The highest WP could be achieved on 10th Dec. in Omidieh and Darab, and 30th Oct. in Dezful and Zarghan in wet years. In general, the optimum sowing date is close to early December in Omidieh and Darab and late October in Dezful and Zarghan.
Practical challenges
This study was basically initiated and conducted based on the queries raised by the local farmers and their concerns regarding irrigation water shortage and rising air temperature on wheat production. Therefore, the main practical challenges would be applying and transferring the knowledge in this study to the farmers through proper and extensive outreach and extension activities by the local stakeholders and managers. The local farmers are skillful enough to adapt to new sowing dates and apply deficit irrigations depending on the predicted rainfall conditions. In fact, in areas with erratic and uncertain annual rainfalls, irrigation strategies should be synchronized based on the amount and distribution of rainfall during the growing season in order to increase WP and sustainable grain production. In this regard, weather and rainfall forecast technologies would help in advance for the real-time irrigation scheduling (Solgi et al. 2022).
CONCLUSION
The parameterized AquaCrop model was used to simulate soil water content, canopy cover, biomass, and grain yield of different wheat cultivars in four different locations across the south and the southwest of Iran with different weather and climatic conditions. The model showed acceptable and reliable simulations of soil water content, canopy cover, biomass, and grain yield during different growing seasons. The results apparently showed that the model has high skills in simulating the major governing soil and crop factors (soil water content, canopy cover, biomass, and grain yield) of irrigated wheat growth, which makes it a strong tool for decision-making analysis in wheat production at multiple locations. A detailed scenario-based analysis using the parameterized AquaCrop showed that the model could be reasonably used to simulate wheat grain yield and WP under different sowing dates and irrigation managements subject to different rainfall amounts. Due to rising air temperature and reduced water resources, defining appropriate sowing dates and irrigation levels can help in sustaining wheat production. Since water and heat stresses are becoming a real threat for sustainable crop production, it is essential to employ crop models such as AquaCrop to study different management scenarios suitable for each location.
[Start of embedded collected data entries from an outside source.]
-- ==== Sys2Proof/Tests/Slice0.lean ====
section
/-! SUPPORT. Tests of this model and witnesses of its statements' hypotheses. Every expected value is one
that the spec states or that its rules give by hand (95_test_vectors.md names in brackets). -/

namespace Sys2Proof.Tests

open Sys2Proof Sys2Proof.Machine

/-! ## Small states -/

/-- A panel of 16 by 10 pixels in 5 pages with closed LUTs: `WB = 2`, `PAGE_H = 2`, `PAGE_BYTES = 4`. -/
def tiny : Params :=
  { Params.v60 16 10 20 5 with
    lutFull := 0x32#8 :: List.replicate 30 0x02#8, lutPart := 0x32#8 :: List.replicate 30 0x03#8 }

/-- The small panel is a legal configuration. -/
theorem legal_tiny : tiny.legal = true := by decide

/-- Reset with the small panel. -/
def start : State := { State.reset with params := tiny }

/-- An operation runs at place `pc` of `acts`, on the small panel. -/
def running (acts : List Machine.Action) (pc : Nat) : State :=
  { start with seqBusy := true, acts := acts, pc := pc }

/-- A page request for page 2 of a DRAWPAGED, the cursor on its AwaitPage. -/
def paged : State :=
  { running [.awaitPage, .setPhase .transfer, .setCursor 0xFF#8, .setPhase .poff, .done] 0 with
    phase := .pageWait, pageReq := true, pageCursor := 2#8, latched := { start.latched with lOp := 7#4 } }

/-- The next turn is a host access. -/
def hostTurn (write : Bool) (addr : BitVec 17) (v : Word) (s : State) : State :=
  { s with turns := [.host ⟨write, addr, v⟩] }

/-- The ARG registers hold `x` and `y` in ARG0 and `c` in ARG1. -/
def withArgs (a0 a1 : Word) (s : State) : State := { s with args := ⟨a0, a1, 0#32, 0#32⟩ }

/-- The state a step answers, if it answers one. -/
def after (o : Host.Outcome State Fault Refusal) : Option State :=
  match o with
  | .next t => some t
  | _       => none

/-- A view of the state an instruction leaves. -/
def leaves {α : Type} (i : Instr) (s : State) (f : State → α) : Option α := (after (exec i s)).map f

/-- A view of the state a step leaves. -/
def stepLeaves {α : Type} (s : State) (f : State → α) : Option α := (after (step s)).map f

/-! ## Well-formedness (R100): an ill-formed term for each check -/

theorem test_wf_lut_of_29_is_refused : (Instr.writeLut (List.replicate 29 0#8)).wellFormed = false := by decide
theorem test_wf_lut_of_31_is_refused : (Instr.writeLut (List.replicate 31 0#8)).wellFormed = false := by decide
theorem test_wf_empty_pixels_are_refused : (Instr.writeRam []).wellFormed = false := by decide
theorem test_wf_too_many_pixels_are_refused :
    (Instr.writeRam (List.replicate (256 * 65535 + 1) 0#8)).wellFormed = false := by
  simp only [Instr.wellFormed, List.length_replicate, maxPixels]; decide
theorem test_wf_init_data_of_16_is_refused : ∀ k : InitStep,
    (initInstr k 0#8 (List.replicate 16 0#8)).wellFormed = false := by rintro (_ | _ | _ | _ | _ | _) <;> decide
theorem test_wf_init_data_of_15_is_taken : ∀ k : InitStep,
    (initInstr k 0#8 (List.replicate 15 0#8)).wellFormed = true := by rintro (_ | _ | _ | _ | _ | _) <;> decide

/-! ## Decoding: a word written out from R91, R92, R100 and G1 for every constructor -/

theorem test_decode_nop : decode (.cmdWord 0b00000000000000000000000000000000#32) = .ok .nop := by decide
theorem test_decode_init : decode (.cmdWord 0b00000000000000000000000000000001#32) = .ok .init := by decide
theorem test_decode_fill : decode (.cmdWord 0b00000000000000000000000000000010#32) = .ok .fill := by decide
theorem test_decode_setpixel : decode (.cmdWord 0b00000000000000000000000000000011#32) = .ok .setpixel := by decide
theorem test_decode_update : decode (.cmdWord 0b00000000000000000000000000000100#32) = .ok .update := by decide
theorem test_decode_drawbitmap :
    decode (.cmdWord 0b00000000000000000000000000000101#32) = .ok (.drawbitmap false) := by decide
theorem test_decode_drawbitmap_partial :
    decode (.cmdWord 0b00000000000000000000000100000101#32) = .ok (.drawbitmap true) := by decide
theorem test_decode_updatewindow :
    decode (.cmdWord 0b00000000000000000000000000000110#32) = .ok .updatewindow := by decide
theorem test_decode_drawpaged : decode (.cmdWord 0b00000000000000000000000000000111#32) = .ok .drawpaged := by decide
theorem test_decode_erase : decode (.cmdWord 0b00000000000000000000000000001000#32) = .ok (.erase false) := by decide
theorem test_decode_erase_partial :
    decode (.cmdWord 0b00000000000000000000000100001000#32) = .ok (.erase true) := by decide
theorem test_decode_setrotation :
    decode (.cmdWord 0b00000000000000000000000000001001#32) = .ok .setrotation := by decide
theorem test_decode_pagedone : decode (.cmdWord 0b00000000000000000000000000001010#32) = .ok .pagedone := by decide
Overall, the analysis implied that AquaCrop is a strong analytical decision-making tool to determine the optimum sowing date in different climatic conditions for achieving the optimum WP of irrigated winter wheat. Future large-scale applications of AquaCrop could be aimed at up-scaling from regional-scale to national-scale simulation of irrigated and rainfed winter wheat.
DATA AVAILABILITY STATEMENT
All relevant data are included in the paper or its Supplementary Information.
CONFLICT OF INTEREST
The authors declare there is no conflict.